Diese Arbeit ist kein Zuckerschlecken. Mit dem Unterarm wischt sich der Mann den Schweiß von der Stirn, seine Gummihandschuhe sind feucht vom Meerwasser. Es ist die x-te Kiste, die er von dem blauroten Trawler auf den Holzsteg hievt – allesamt randvoll mit dem Fang des Tages: Petersfisch, Rotbarben, silbrige Sardinen. Doch dann kommt das Beste vom Besten: der Beifang. Einige Krebse sind dabei, Seespinnen und – das Tüpfelchen auf dem i: wilde Austern, manche so groß wie eine ausgestreckte Hand. Die so genannten Pferdefüße sind mindestens zehn Jahre alt – für Kenner eine absolute Delikatesse.
Von Cäsar bis Napoleon
Die Austern sind das größte Kapital im nordbretonischen Cancale. Auf mehr als 1000 ha werden sie in schachbrettartigen Gehegen in der Bucht des Hafenstädtchens gezüchtet. Manch eine entwischt in die Freiheit und wächst zu einem riesigen Pferdefuß heran. Schon Julius Cäsar, der Sonnenkönig Ludwig der XIV. und Napoleon schworen auf Austern aus Cancale. Und noch heute gelten sie als die besten in ganz Frankreich.

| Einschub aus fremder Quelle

theorem Work.abandonLate (s : State) (leader : Tag) : Work (s.abandonLate leader) s := by
  unfold State.abandonLate
  split
  · exact .refl s
  · split
    · exact .refl s
    · exact (Work.carryCluster _ _ _).trans (.countOutlet _ _ _ _)

theorem Work.reachKind {s : State} {st : RecordState} {p : Pos} {act : State → Tag → State} (h : ∀ s t, Work (act s t) s) :
    Work (s.reachKind st p act) s :=
  Work.foldl (fun s t => by
    split
    · exact h s t
    · exact .refl s) _ s

theorem Work.reachWaypoints (s : State) : Work s.reachWaypoints s := by
  unfold State.reachWaypoints
  exact (Work.reachKind Work.abandonLate).trans ((Work.reachKind fun s t => Work.walk s _ t).trans ((Work.reachKind Work.fireCluster).trans
    ((Work.reachKind Work.abandonLate).trans (.reachKind fun s t => Work.retire s _ t))))

/-! ### Confirm, stray, miss -/

theorem Work.confirm (s : State) (o : OutletNo) (set : StrokeSet) : Work (s.confirm o set) s := by
  unfold State.confirm
  refine (Work.grantDecision _).trans ((Work.judgeClosing _ _).trans ((Work.judgeFill _ _ _).trans ((Work.countOutlet _ _ _ _).trans
    ((Work.countOutlet _ _ _ _).trans (Work.trans (.setOutlet ?_ ?_ ?_) (.retireAll s _ _))))))
  · constructor <;> simp
  · simp only [Outlet.fits]; omega
  · simp

theorem Work.stray (s : State) (o : OutletNo) : Work (s.stray o) s := by
  unfold State.stray
  dsimp only
  split
  · next h =>
    refine (Work.judgeFill _ _ _).trans (Work.trans (.setOutlet ?_ ?_ ?_) (.countOutlet s _ _ _))
    · constructor <;> simp
    · intro _; simp only [Outlet.fits]; omega
    · simp
  · exact .countOutlet _ _ _ _

theorem Work.takePassage (s : State) (o : OutletNo) : Work (s.takePassage o) s := by
  unfold State.takePassage
  split
  · exact .confirm _ _ _
  · exact .stray _ _

theorem Work.endSet (s : State) (o : OutletNo) : Work (s.modOutlet o Outlet.endSet) s :=
  .modOutlet (fun _ => by constructor <;> simp [Outlet.endSet]) (fun _ h => h) (fun _ => by simp [Outlet.endSet])

theorem Work.raiseMissRun (s : State) (o : OutletNo) : Work (s.modOutlet o Outlet.raiseMissRun) s :=
  .modOutlet (fun _ => by constructor <;> simp [Outlet.raiseMissRun]) (fun _ h => h) (fun _ => by simp [Outlet.raiseMissRun])

theorem Work.miss (s : State) (o : OutletNo) (set : StrokeSet) : Work (s.miss o set) s := by
  have h := (Work.raiseMissRun _ o).trans ((Work.countOutlet _ o .misses 1).trans
    ((Work.foldl (fun s t => Work.carryRecord s .strokeMiss t) set.members _).trans (.endSet s o)))
  unfold State.miss
  dsimp only
  split
  · exact (Work.enterFaulted _ _).trans h
  · exact (Work.grantDecision _).trans h

/-! ### Clusters, amendment, withdrawal -/

theorem Work.linkCluster (s : State) (ts : List Tag) : Work (s.linkCluster ts) s := by
  unfold State.linkCluster
  split
  · exact .refl s
  · exact .mapRecords fun r _ _ => by
      split <;> exact ⟨rfl, rfl, rfl, rfl, rfl, rfl, id, id, id, .inl ⟨rfl, rfl⟩⟩

theorem Work.carryOverlap (s : State) (why : CarryReason) (ts : List Tag) : Work (s.carryOverlap why ts) s :=
  Work.foldl (fun s t => by
    split
    · split
      · exact .refl s
      · exact .carryCluster _ _ _
    · exact .refl s) ts s

theorem Work.amendWrite (s : State) (t : Tag) (a : Amendment) : Work (s.mapRecords (fun x => x.tag == t) a.apply) s :=
  .mapRecords fun _ _ _ => ⟨rfl, rfl, rfl, rfl, rfl, rfl, id, fun _ => rfl, id, .inr rfl⟩

theorem Work.amend {s t : State} {r : Record} {a : Amendment} (h : s.amend r a = some t) : Work t s := by
  unfold State.amend at h
  dsimp only at h
  split at h
  · cases h; exact .amendWrite _ _ _
  · cases h; exact .amendWrite _ _ _
  · split at h
    · cases h
      exact (Work.walk _ _ _).trans ((Work.amendWrite _ _ _).trans (.withdrawRoute s _ id (fun _ => rfl) (fun _ => id) (fun _ => id) (fun _ => id)))
    · cases h
  · cases h

theorem OutletKept.dropMember (x : Outlet) (t : Tag) (n : Nat) : OutletKept (x.dropMember t n) x := by
  unfold Outlet.dropMember
  split
  · split
    · constructor <;> simp
    · exact .refl _
  · exact .refl _

@[simp] theorem Outlet.dropMember_paddle (x : Outlet) (t : Tag) (n : Nat) : (x.dropMember t n).paddle = x.paddle := by
  unfold Outlet.dropMember
  split
  · split <;> rfl
  · rfl

theorem Outlet.dropMember_fits (x : Outlet) (t : Tag) (n : Nat) : (x.dropMember t n).fits ↔ x.fits := by
  unfold Outlet.dropMember
  split
  · split <;> rfl
  · rfl

/-- A record of a waiting cluster taken off its outlet. -/
theorem Work.leaveOutlet (s : State) (o : OutletNo) (t leader : Tag) (n : Nat) (last : Bool) :
    Work (s.modOutlet o (fun x =>
      let x := x.dropMember t n
      if last then x.clearLatest leader else x)) s := by
  refine .modOutlet (fun x => ?_) (fun x h => ?_) (fun x => ?_) <;> cases last
  · exact .dropMember _ _ _
  · exact (OutletKept.clearLatest _ _).trans (.dropMember _ _ _)
  · exact (Outlet.dropMember_fits _ _ _).mpr h
  · exact (Outlet.clearLatest_fits _ _).mpr ((Outlet.dropMember_fits _ _ _).mpr h)
  · simp
  · simp

theorem Work.withdraw {s t : State} {r : Record} (h : s.withdraw r = some t) : Work t s := by
  unfold State.withdraw at h
  dsimp only at h
  split at h
  · cases h
  · cases h; exact .retire _ _ _
  · cases h; exact (Work.retire _ _ _).trans ((Work.release _ _ _).trans (.leaveOutlet _ _ _ _ _ _))
  · cases h; exact (Work.retire _ _ _).trans ((Work.release _ _ _).trans (.leaveOutlet _ _ _ _ _ _))
  · split at h
    · cases h
      split
      · exact (Work.decideIfReached _ _).trans (.retire _ _ _)
      · exact .retire _ _ _
    · cases h; exact .retire _ _ _

end Sys2Proof.Machine
end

Besuch im Schlemmerparadies
Doch auch über die Austern hinaus hat sich Cancale einen Ruf als Schlemmerparadies erworben. Unter spitzen Fachwerkgiebeln duftet es nach frischen Waffeln und in trutzigen Granithäusern werden Karamelbutter und Pommeau, der typische Apfel-Aperitif, verkauft. Die Touristen machen es sich auf den verglasten Veranden der urigen Restaurants an der Hafenmole gemütlich und lassen es sich bei Crêpes und Meeresfrüchten gut gehen. Zum Pflichtprogramm gehört ein Besuch des kleinen Marché aux Huîtres am Fuß des Leuchtturms. Ein Teller frische Austern, dazu ein Baguette und eine Flasche süffiger Muscadet – was könnte es Schöneres geben?